=== SOURCE MATERIAL ===

/-- A trained port is active when an accepted plan uses it, or none is accepted; else it is extra. OWNER of a G port is the partition
whose plan uses it (R249). -/
def State.portRoles (s : State) : State :=
  let any := allParts.any (fun p => s.dN (ckPlan p 3) == 2)
  (List.range 10).foldl (fun s n =>
    let u := s.portUsers n
    let s := if s.portTrained n then s.setDN (ckPort n 1) (if u.isEmpty && any then 3 else 2) else s
    if 8 ≤ n then s.setDN (ckPort n 9) (match u with
      | p :: _ => p.val
      | [] => 0xFF) else s) s

def State.planRefuse (s : State) (p : PartId) (cause : Nat) : State :=
  let s := ((s.setDN (ckPlan p 3) 3).setDN (ckPlan p 8) cause).portRoles
  if cause = 5 ∨ cause = 7 then s.raiseMgmt p 0x0A cause else s

def bitSet (l : List Nat) : Nat := l.foldl (fun a n => a + 2 ^ n) 0

/-- Decide a plan that passed checks 1 to 3: `final` says that its 500 ms are over (R258). -/
def State.planDecide (s : State) (p : PartId) (final : Bool) : State :=
  if s.dN (ckPlan p 3) ≠ 1 then s
  else
    let pl := (s.part p).plan
    let use := planUses pl
    let taken := use.any (fun n => decide (8 ≤ n) && (s.portUsers n).any (· != p))
    let ok := use.filter (s.portMatch pl)
    if taken then s.planRefuse p 4
    else if ok.any (fun n => decide (s.dN (ckPort n 2) < planPver pl)) then s.planRefuse p 5
    else if use.any (fun n => !ok.contains n && !prOpt (planPort pl n)) then (if final then s.planRefuse p 7 else s)
    else
      let planes := (planesOf (planPlanes pl)).filter (fun n => !(use.contains n) || ok.contains n)
      let s := (((s.setDN (ckPlan p 4) (planId pl)).setDN (ckPlan p 5) (bitSet ok)).setDN (ckPlan p 6) (bitSet planes)).setDN (ckPlan p 7) (planPver pl)
      (s.setDN (ckPlan p 3) 2).portRoles

/-- PLAN_LOAD (R258, R259). -/
def State.planLoad (s : State) (p : PartId) : State :=
  if s.anyEnabled p then s.setDN (ckPlan p 8) 6
  else
    let a := s.d (ckPlan p 1)
    let s := (s.setDN (ckPlan p 3) 1).portRoles
    if !(s.ownMem a 1280 && decide (aSpace a = 0) && decide (aOff a % 64 = 0)) then s.planRefuse p 1
    else match s.check p a 1280 with
      | .ok =>
        let (s, l, _) := s.readMem (aKey a) 1280
        let s := s.modPart p (fun q => { q with plan := l })
        if !planFields l then s.planRefuse p 1
        else if !planWraps l then s.planRefuse p 2
        else if !planGateways l (rackOf s.ownDev) then s.planRefuse p 3
        else s.planDecide p false
      | c => (s.mgmtRefuse p c).planRefuse p 1

/-! ## Group tables (R262 to R264) -/

/-- What parsing a table finds: its groups, and the causes met. -/
structure Parsed where
  groups : List Group
  causes : List Nat
  deriving DecidableEq, Repr

/-- A member entry of a table, its reserved bits ignored (R5, R262), and the causes it breaks. A core ID that this module does not offer is
outside the range (R9, R330). -/
def State.parseMember (s : State) (gid : W16) (w : W64) : W32 × List Nat :=
  let v : W32 := fld w 0 32
  let m := v &&& 0xFFFFC0FF
  let vote := gid = 0xFFFF
  (m, (if fld w 32 32 ≠ ~~~v then [2] else []) ++
    (if memberKind m = 1 ∨ memberKind m = 3 ∨ (memberKind m = 2 ∧ memberUnit m ≠ 0) ∨ 0xC000 ≤ (memberDev m).toNat ∨
        (memberKind m = 2 ∧ !vote) ∨ (memberKind m = 0 ∧ memberDev m = s.ownDev ∧ !s.offered (coreOf (memberUnit m))) then [1] else []) ++
    (if vote ∧ memberKind m ≠ 2 then [4] else []))

/-- Read a piece of a table under the partition's ID. -/
def State.tableRead (s : State) (p : PartId) (a : W64) (off len : Nat) : State × Option (List Byte) :=
  let b := a + BitVec.ofNat 64 off
  if aSpace b ≠ 0 then (s, none)
  else match s.check p b len with
    | .ok => let (s, l, _) := s.readMem (aKey b) len; (s, some l)
    | c => (s.mgmtRefuse p c, none)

===

PROMPT: Output an exact copy of the lines beginning at the one that holds "let planes := (planesOf" and running through the final line of the records.

WRITTEN REPLY:
      let planes := (planesOf (planPlanes pl)).filter (fun n => !(use.contains n) || ok.contains n)
      let s := (((s.setDN (ckPlan p 4) (planId pl)).setDN (ckPlan p 5) (bitSet ok)).setDN (ckPlan p 6) (bitSet planes)).setDN (ckPlan p 7) (planPver pl)
      (s.setDN (ckPlan p 3) 2).portRoles

/-- PLAN_LOAD (R258, R259). -/
def State.planLoad (s : State) (p : PartId) : State :=
  if s.anyEnabled p then s.setDN (ckPlan p 8) 6
  else
    let a := s.d (ckPlan p 1)
    let s := (s.setDN (ckPlan p 3) 1).portRoles
    if !(s.ownMem a 1280 && decide (aSpace a = 0) && decide (aOff a % 64 = 0)) then s.planRefuse p 1
    else match s.check p a 1280 with
      | .ok =>
        let (s, l, _) := s.readMem (aKey a) 1280
        let s := s.modPart p (fun q => { q with plan := l })
        if !planFields l then s.planRefuse p 1
        else if !planWraps l then s.planRefuse p 2
        else if !planGateways l (rackOf s.ownDev) then s.planRefuse p 3
        else s.planDecide p false
      | c => (s.mgmtRefuse p c).planRefuse p 1

/-! ## Group tables (R262 to R264) -/

/-- What parsing a table finds: its groups, and the causes met. -/
structure Parsed where
  groups : List Group
  causes : List Nat
  deriving DecidableEq, Repr

/-- A member entry of a table, its reserved bits ignored (R5, R262), and the causes it breaks. A core ID that this module does not offer is
outside the range (R9, R330). -/
def State.parseMember (s : State) (gid : W16) (w : W64) : W32 × List Nat :=
  let v : W32 := fld w 0 32
  let m := v &&& 0xFFFFC0FF
  let vote := gid = 0xFFFF
  (m, (if fld w 32 32 ≠ ~~~v then [2] else []) ++
    (if memberKind m = 1 ∨ memberKind m = 3 ∨ (memberKind m = 2 ∧ memberUnit m ≠ 0) ∨ 0xC000 ≤ (memberDev m).toNat ∨
        (memberKind m = 2 ∧ !vote) ∨ (memberKind m = 0 ∧ memberDev m = s.ownDev ∧ !s.offered (coreOf (memberUnit m))) then [1] else []) ++
    (if vote ∧ memberKind m ≠ 2 then [4] else []))

/-- Read a piece of a table under the partition's ID. -/
def State.tableRead (s : State) (p : PartId) (a : W64) (off len : Nat) : State × Option (List Byte) :=
  let b := a + BitVec.ofNat 64 off
  if aSpace b ≠ 0 then (s, none)
  else match s.check p b len with
    | .ok => let (s, l, _) := s.readMem (aKey b) len; (s, some l)
    | c => (s.mgmtRefuse p c, none)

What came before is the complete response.